MSNPs have emerged as promising drug carriers because of tunable pore sizes and high pore volume [12], [13], [14]. The possibility of diverse surface functionalization allows MSNPs to interact with a range of agents like polymers, dendrimers, bio-macromolecules, nanoparticles, and even therapeutic drugs. Considering these facts, few researchers have shown effective co-delivery of drugs and other biomacromolecules (e.g., siRNAs) using MSNPs. These reports have primarily utilized passive targeting of the nanocarrier to the target site. Passive targeting (based on the EPR effect) forms the basis of various cancer treatment strategies, but it has a few drawbacks [15], [16], [17]. Variation in the diffusion efficiency of drug molecules makes it increasingly harder to target all the cells within the tumor. Furthermore, lack of specificity in passive targeting leads to difficulty in process control, ultimately resulting in drug resistance. On the other hand, active targeting utilizes molecules on the nanocarrier, which can bind specifically to a receptor on cancer cells. This approach provides a greater degree of control than passive targeting wherein, post extravasation, the nanocarriers bind to cancer cells through specific interaction. Such binding specificity could be achieved by modifying nanocarriers with cancer-targeting antigens through various conjugation chemistries [18], [19]. These nanocarriers utilize receptor-ligand interactions for recognizing tumor cells, and the bound nanocarriers are effectively internalized by tumor cells, wherein the therapeutic molecules are released. A pre-requisite for such an approach is the overexpression of the receptors on cancer cells allowing targeting of these cells [12], [20].

Nucleolin is one such antigen localized on the surface of tumor cells on nucleolus dissolution. The dissolution of the nucleolus is one of the hallmarks of cancers, which also results in the dysregulation of nucleolar activities [21]. The disintegration of the nucleolus results in the release of the protein machinery [including nucleoplasmin and nucleolin (NCL)] in the cytoplasm [22]. The released NCL localizes to the membrane of the cancer cells, and thus, cancer cells pose an enhanced presence of NCL on their surface. The enhanced representation of NCL on cancer cell membranes makes them promising molecules for targeting cancer cells.

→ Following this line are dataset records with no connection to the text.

/-- An error with a havoc region (60_exceptions.md R375): `failed`, and every byte outside Region(a, n) is kept. -/
def State.failedWithHavoc (s t : State) (code : ErrCode) (info a n : Nat) : Prop :=
  s.failed t code info ∧ s.bufKeptOutside t a n

/-- Everything but the model's own script and response is kept. -/
def State.blockKept (s t : State) : Prop :=
  { t with script := s.script, response := s.response } = s

/-! ### Invariants -/

/-- BUF is in canonical form and lists engine addresses only (20_memory.md R100). -/
def State.bufOk (s : State) : Prop := s.buf.wf = true ∧ s.buf.inside s.params.bufSize = true

/-- The lifecycle: PENDING is non-empty exactly while BUSY = 1 (10_state.md R63); DONE and ERR are never both 1 (R37); while
BUSY both are 0, ERRCODE and ERRINFO are 0 and LASTOP is the opcode field of PENDING (R40 to R42, R50); while DONE, ERRCODE
and ERRINFO are 0 (R40); ERRCODE is 0 or a code of 60_exceptions.md R371. -/
def State.lifecycleOk (s : State) : Prop :=
  (s.status.busy = s.pending.isSome) ∧ ¬(s.status.done = true ∧ s.status.err = true) ∧
    (s.status.busy = true →
      s.status.done = false ∧ s.status.err = false ∧ s.status.errCode = 0 ∧ s.errInfo = 0) ∧
    (∀ p, s.pending = some p → s.status.lastOp = commandOp p.word) ∧
    (s.status.done = true → s.status.errCode = 0 ∧ s.errInfo = 0) ∧
    (s.status.errCode = 0 ∨ ∃ c : ErrCode, s.status.errCode = c.byte)

/-- The cursor's region lies inside BUF and its position inside the region (10_state.md R45). -/
def State.cursorOk (s : State) : Prop :=
  s.cur.base.toNat + s.cur.len.toNat ≤ s.params.bufSize ∧ s.cur.bitPos.toNat ≤ 8 * s.cur.len.toNat

/-- TOTAL = Σ FREQ[v] (10_state.md R47, R60). -/
def State.freqOk (s : State) : Prop := s.huf.total.toNat = freqSum s.freq

/-- The validity invariants (10_state.md R46, R48, R61, R64). -/
def State.hufOk (s : State) : Prop :=
  (s.huf.treeValid = true → s.tree.symbols.Nodup) ∧
    (s.huf.codesValid = true → s.huf.treeValid = true ∧ s.code = deriveCodes s.tree) ∧
    (s.huf.leafRoot = true ↔ s.huf.treeValid = true ∧ s.tree.isLeaf = true) ∧
    s.huf.nodeCount.toNat = (if s.huf.treeValid then s.tree.size else 0) ∧
    s.huf.maxLen.toNat = (if s.huf.codesValid then maxCodeLength s.code else 0)

/-- The invariant of the block: it holds at reset and every step keeps it. -/
structure State.Inv (s : State) : Prop where
  params : s.params.wf = true
  buf : s.bufOk
  lifecycle : s.lifecycleOk
  cursor : s.cursorOk
  freq : s.freqOk
  huf : s.hufOk

/-! ### Resets, host accesses and runs -/

/-- Every register and internal table of 10_state.md R65 holds its reset value. TREE, CODE and BUF have none. -/
def State.atResetValues (t : State) : Prop :=
  t.status = { busy := false, done := false, err := false, rejected := false, errCode := 0, lastOp := 0 } ∧
    t.errInfo = 0 ∧ (∀ k : Fin 8, t.args[k] = 0) ∧ (∀ k : Fin 4, t.res[k] = 0) ∧
    t.cur = { base := 0, len := 0, bitPos := 0 } ∧
    t.huf = { treeValid := false, codesValid := false, leafRoot := false, nodeCount := 0, total := 0, maxLen := 0 } ∧
    t.irqEn = { doneIE := false, errIE := false } ∧ (∀ v : Byte, tableGet t.freq v = 0) ∧ t.pending = none

/-- The destination regions of an aborted command, as 70_reset_and_hazards.md R412 lists them; `a` holds the latched ARG
values. -/
def abortedRegions (cur : Cursor) (a : Vector Word 8) : Instr → List (Nat × Nat)
  | .curWr8 | .curWr16 | .curWr32 | .curWrBits => [(cur.base.toNat, cur.len.toNat)]
  | .hufSerialize | .hufDumpCodes => [(a[0].toNat, a[1].toNat)]
  | .hufDecode => [(a[6].toNat, 2 * a[5].toNat)]
  | .hufPack => [(a[2].toNat, a[1].toNat / 2)]
  | .hufEncode => [(a[2].toNat, a[3].toNat)]
  | .hufCompress => [(a[3].toNat, a[4].toNat), (a[5].toNat, 4 * a[1].toNat)]
  | .fcpParse => [(a[2].toNat, a[3].toNat)]
  | _ => []

/-- The width of an access. -/
def HostAccess.width : HostAccess → AccessWidth
  | .read _ w => w
  | .write _ w _ => w

/-- The access is to the BUF window (20_memory.md R101). -/
def HostAccess.inBufWindow (a : HostAccess) (p : Params) : Prop :=
  0x01000000 ≤ a.addr.toNat ∧ a.addr.toNat < 0x01000000 + p.bufSize

/-- The access is one that 10_state.md R58 or 20_memory.md R101, R102 or R105 forbids. -/
def HostAccess.forbidden (a : HostAccess) (p : Params) : Prop :=
  (a.addr.toNat ≤ 0xFFF ∧ ¬(a.width = .word ∧ a.addr.toNat % 4 = 0)) ∨
    (0xFFF < a.addr.toNat ∧ ¬a.inBufWindow p) ∨
    (a.inBufWindow p ∧
      (a.addr.toNat % a.width.bytes ≠ 0 ∨ 0x01000000 + p.bufSize < a.addr.toNat + a.width.bytes))

/-- A read of the register at `off` is answered with `w`, and nothing else changes. -/
def State.answersRead (s : State) (off : Nat) (w : Word) : Prop :=
  ∀ rest, step { s with script := readLine off :: rest } = .next { s with script := rest, response := .data w }

/-- A write of the register at `off` completes and changes nothing. -/
def State.ignoresWrite (s : State) (off : Nat) : Prop :=
  ∀ v rest, step { s with script := regLine off v :: rest } = .next { s with script := rest, response := .written }

/-- The offset of an engine-owned register (10_state.md R32, R59): ERRINFO, RES0 to RES3, CUR_BASE, CUR_LEN, CUR_BITPOS,
HUF_STATE, HUF_TOTAL, HUF_MAXLEN, FREQ[v], CODE_LEN[v]. -/
def engineOwnedOffset (off : Nat) : Prop :=
  off % 4 = 0 ∧ (off = 0x00C ∨ (0x030 ≤ off ∧ off ≤ 0x054) ∨ (0x400 ≤ off ∧ off ≤ 0xBFC))

/-- The event is a reset: a power-on reset, or a CTRL write with bit 0 = 1 (70_reset_and_hazards.md R410, R412). -/
def Event.resets (e : Event) : Prop := e = .powerOn ∨ ∃ v : Word, e = ctrlLine v ∧ v.getLsbD 0 = true

/-- `n` steps, if each answers a next state. -/
def runSteps : Nat → State → Option State
  | 0, s => some s
  | n + 1, s =>
    match step s with
    | .next t => runSteps n t
    | .fault _ => none
    | .refused _ => none

/-- A command of `n`-byte typed cursor reads (40_cursor.md R204 to R206): a completion with the little-endian value, or the errors
of R200 in their order. -/
def typedReadRule (i : Instr) (n : Nat) : Prop :=
  ∀ s : State,
    (s.cursorOk → s.cur.bitPos.toNat % 8 = 0 → s.cur.bitPos.toNat / 8 + n ≤ s.cur.len.toNat →
      ∃ t, exec i s = .next t ∧
        s.completed t (littleEndianAt s.buf (s.cur.base.toNat + s.cur.bitPos.toNat / 8) n) (s.cur.bitPos.toNat + 8 * n) 0
          0 ∧
        t.cur = { s.cur with bitPos := BitVec.ofNat 32 (s.cur.bitPos.toNat + 8 * n) } ∧ s.tablesKept t ∧ s.bufKept t) ∧
    (s.cur.bitPos.toNat % 8 ≠ 0 → ∃ t, exec i s = .next t ∧ s.failedCleanly t .align s.cur.bitPos.toNat) ∧
    (s.cur.bitPos.toNat % 8 = 0 → s.cur.len.toNat < s.cur.bitPos.toNat / 8 + n →
      ∃ t, exec i s = .next t ∧ s.failedCleanly t .fmtTruncated s.cur.bitPos.toNat)

/-- A command of `n`-byte typed cursor writes (40_cursor.md R207 to R209): the low `n` bytes of ARG0 stored little-endian at the
cursor's byte, or the errors of R200 in their order. -/
def typedWriteRule (i : Instr) (n : Nat) : Prop :=
  ∀ s : State,
    (s.cursorOk → s.cur.bitPos.toNat % 8 = 0 → s.cur.bitPos.toNat / 8 + n ≤ s.cur.len.toNat →
      ∃ t, exec i s = .next t ∧ s.completed t 0 (s.cur.bitPos.toNat + 8 * n) 0 0 ∧
        (∀ k < n,
          (t.buf.readByte (s.cur.base.toNat + s.cur.bitPos.toNat / 8 + k)).toNat = s.arg 0 / 2 ^ (8 * k) % 256) ∧
        s.bufKeptOutside t (s.cur.base.toNat + s.cur.bitPos.toNat / 8) n ∧
        t.cur = { s.cur with bitPos := BitVec.ofNat 32 (s.cur.bitPos.toNat + 8 * n) } ∧ s.tablesKept t) ∧
    (s.cur.bitPos.toNat % 8 ≠ 0 → ∃ t, exec i s = .next t ∧ s.failedCleanly t .align s.cur.bitPos.toNat) ∧
    (s.cur.bitPos.toNat % 8 = 0 → s.cur.len.toNat < s.cur.bitPos.toNat / 8 + n →
      ∃ t, exec i s = .next t ∧ s.failedCleanly t .capacity s.cur.bitPos.toNat)

/-- A state from which a step answers a next state: neither a fault nor a refusal. -/
def State.steps (s : State) : Prop := ∃ t, step s = .next t

/-- What one step can turn `s` into. -/
def State.stepsTo (s t : State) : Prop := step s = .next t

end Sys2Proof.Machine
end

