/-- 41_huffman_build.md R232. -/
def Obligations.FreqAddCountsTheSource : Prop :=
  decode 0x21 = .ok .hufFreqAdd ∧
  ∀ s : State,
    (s.arg 0 + s.arg 1 ≤ s.params.bufSize → s.huf.total.toNat + s.arg 1 ≤ 2 ^ 32 - 1 →
      ∃ t, exec .hufFreqAdd s = .next t ∧ s.completed t (s.huf.total.toNat + s.arg 1) 0 0 0 ∧
        (∀ v : Byte, tableGet t.freq v = tableGet s.freq v + BitVec.ofNat 32 (occurrences s.buf (s.arg 0) (s.arg 1) v)) ∧
        t.huf = { s.huf with total := BitVec.ofNat 32 (s.huf.total.toNat + s.arg 1) } ∧ t.tree = s.tree ∧
        t.code = s.code ∧ t.cur = s.cur ∧ s.bufKept t) ∧
    (s.params.bufSize < s.arg 0 + s.arg 1 → ∃ t, exec .hufFreqAdd s = .next t ∧ s.failedCleanly t .bounds 0) ∧
    (s.arg 0 + s.arg 1 ≤ s.params.bufSize → 2 ^ 32 - 1 < s.huf.total.toNat + s.arg 1 →
      ∃ t, exec .hufFreqAdd s = .next t ∧ s.failedCleanly t .freqOverflow 0)

/-- 41_huffman_build.md R238. -/
def Obligations.HufBuildInstallsTheTree : Prop :=
  decode 0x22 = .ok .hufBuild ∧
  ∀ s : State,
    ∃ t, exec .hufBuild s = .next t ∧ s.completed t (buildTree s.freq).size (presentCount s.freq) 0 0 ∧
      t.tree = buildTree s.freq ∧
      t.huf =
        { treeValid := true, codesValid := false, leafRoot := (buildTree s.freq).isLeaf
          nodeCount := BitVec.ofNat 9 (buildTree s.freq).size, total := s.huf.total, maxLen := 0 } ∧
      t.huf.nodeCount.toNat = (buildTree s.freq).size ∧ t.freq = s.freq ∧ t.cur = s.cur ∧ s.bufKept t

/-- 41_huffman_build.md R239. -/
def Obligations.HufBuildFromCountsAndBuilds : Prop :=
  decode 0x23 = .ok .hufBuildFrom ∧
  ∀ s : State,
    (s.arg 0 + s.arg 1 ≤ s.params.bufSize →
      ∃ t, exec .hufBuildFrom s = .next t ∧ s.completed t (buildTree t.freq).size (presentCount t.freq) 0 0 ∧
        (∀ v : Byte, (tableGet t.freq v).toNat = occurrences s.buf (s.arg 0) (s.arg 1) v) ∧
        t.tree = buildTree t.freq ∧
        t.huf =
          { treeValid := true, codesValid := false, leafRoot := (buildTree t.freq).isLeaf
            nodeCount := BitVec.ofNat 9 (buildTree t.freq).size, total := BitVec.ofNat 32 (s.arg 1), maxLen := 0 } ∧
        t.cur = s.cur ∧ s.bufKept t) ∧
    (s.params.bufSize < s.arg 0 + s.arg 1 → ∃ t, exec .hufBuildFrom s = .next t ∧ s.failedCleanly t .bounds 0)

/-- 41_huffman_build.md R244. The tree's depth is at most 255 because its leaf symbols are distinct (10_state.md R61). -/
def Obligations.HufDeriveInstallsTheCodewords : Prop :=
  decode 0x24 = .ok .hufDerive ∧
  ∀ s : State,
    (s.huf.treeValid = true → s.tree.symbols.Nodup →
      ∃ t longest, exec .hufDerive s = .next t ∧
        s.completed t
          ((List.range 256).filter fun v => decide (1 ≤ (tableGet t.code (BitVec.ofNat 8 v)).length)).length longest 0 0 ∧
        t.code = deriveCodes s.tree ∧ (∀ v : Byte, (tableGet t.code v).length ≤ longest) ∧
        (∃ v : Byte, (tableGet t.code v).length = longest) ∧
        t.huf = { s.huf with codesValid := true, maxLen := BitVec.ofNat 32 longest } ∧ t.huf.maxLen.toNat = longest ∧
        t.tree = s.tree ∧ t.freq = s.freq ∧ t.cur = s.cur ∧ s.bufKept t) ∧
    (s.huf.treeValid = false → ∃ t, exec .hufDerive s = .next t ∧ s.failedCleanly t .noTree 0)

/-- 41_huffman_build.md R247, under the invariant of 10_state.md R64 (3). -/
def Obligations.HufSerializeWritesTheRecords : Prop :=
  decode 0x25 = .ok .hufSerialize ∧
  ∀ s : State,
    (s.huf.treeValid = true → s.huf.nodeCount.toNat = s.tree.size → s.arg 0 + s.arg 1 ≤ s.params.bufSize →
      6 * s.huf.nodeCount.toNat ≤ s.arg 1 →
      ∃ t, exec .hufSerialize s = .next t ∧ s.completed t (6 * s.huf.nodeCount.toNat) s.huf.nodeCount.toNat 0 0 ∧
        t.buf.bytes (s.arg 0) (6 * s.huf.nodeCount.toNat) = serializeTree s.tree ∧
        s.bufKeptOutside t (s.arg 0) (6 * s.huf.nodeCount.toNat) ∧ t.cur = s.cur ∧ s.tablesKept t) ∧
    (s.huf.treeValid = false → ∃ t, exec .hufSerialize s = .next t ∧ s.failedCleanly t .noTree 0) ∧
    (s.huf.treeValid = true → s.params.bufSize < s.arg 0 + s.arg 1 →
      ∃ t, exec .hufSerialize s = .next t ∧ s.failedCleanly t .bounds 0) ∧
    (s.huf.treeValid = true → s.arg 0 + s.arg 1 ≤ s.params.bufSize → s.arg 1 < 6 * s.huf.nodeCount.toNat →
      ∃ t, exec .hufSerialize s = .next t ∧ s.failedCleanly t .capacity (6 * s.huf.nodeCount.toNat))

/-- 41_huffman_build.md R250 and 30_encoding.md R183, for codewords of at most 255 bits (10_state.md R62). -/
def Obligations.HufDumpCodesWritesEveryEntry : Prop :=
  decode 0x26 = .ok .hufDumpCodes ∧
  ∀ s : State,
    (s.huf.codesValid = true → (∀ v < 256, (tableGet s.code (BitVec.ofNat 8 v)).length ≤ 255) →
      s.arg 0 + s.arg 1 ≤ s.params.bufSize → 9216 ≤ s.arg 1 →
      ∃ t, exec .hufDumpCodes s = .next t ∧ s.completed t 9216 0 0 0 ∧
        (∀ v : Byte,
          littleEndianAt t.buf (s.arg 0 + 36 * v.toNat) 2 = (tableGet s.code v).length ∧
          littleEndianAt t.buf (s.arg 0 + 36 * v.toNat + 2) 2 = 0 ∧
          ∀ j < 256,
            (t.buf.readByte (s.arg 0 + 36 * v.toNat + 4 + j / 8)).getLsbD (j % 8) = (tableGet s.code v).getD j false) ∧
        s.bufKeptOutside t (s.arg 0) 9216 ∧ t.cur = s.cur ∧ s.tablesKept t) ∧
    (s.huf.codesValid = false → ∃ t, exec .hufDumpCodes s = .next t ∧ s.failedCleanly t .noCodes 0) ∧
    (s.huf.codesValid = true → s.params.bufSize < s.arg 0 + s.arg 1 →
      ∃ t, exec .hufDumpCodes s = .next t ∧ s.failedCleanly t .bounds 0) ∧
    (s.huf.codesValid = true → s.arg 0 + s.arg 1 ≤ s.params.bufSize → s.arg 1 < 9216 →
      ∃ t, exec .hufDumpCodes s = .next t ∧ s.failedCleanly t .capacity 9216)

To achieve nucleolin targeting, an aptamer, AS1411, has been developed against it. It is a 26-base, G-rich DNA oligonucleotide that functions as the NCL-binding aptamer [23]. AS1411 can be used to develop a platform that can effectively target different types of cancers, owing to the presence of NCL on the surface of various cancer cells. Hence, AS1411 holds tremendous potential to target nanocarriers to a wide range of cancer cells.

The present study aimed to develop an MSNPs-based nanocarrier for targeted co-delivery of drug and siRNA to drug-resistant TNBCs. To achieve this, MSNPs were sequentially modified with poly-L-arginine (PLR) and PEG. To develop a targeted nanocarrier, AS1411 aptamer has been conjugated to MSNPs-PLR-PEG in the present study. In parallel, TNBC cells (MDA MB-231) were made resistant to DOX. The developed nanocarrier protected siRNA against serum-nuclease for up to 24 h and was found to be biocompatible. The co-delivery of DOX and siRNA against BCL-xL and BCL-2 showed >10- and 40-fold reduction in IC₅₀ of DOX, respectively. These results were further validated on the cells grown on 3D scaffolds. Thus, the present work highlights the potential of a developed nanocarrier against highly aggressive TNBC.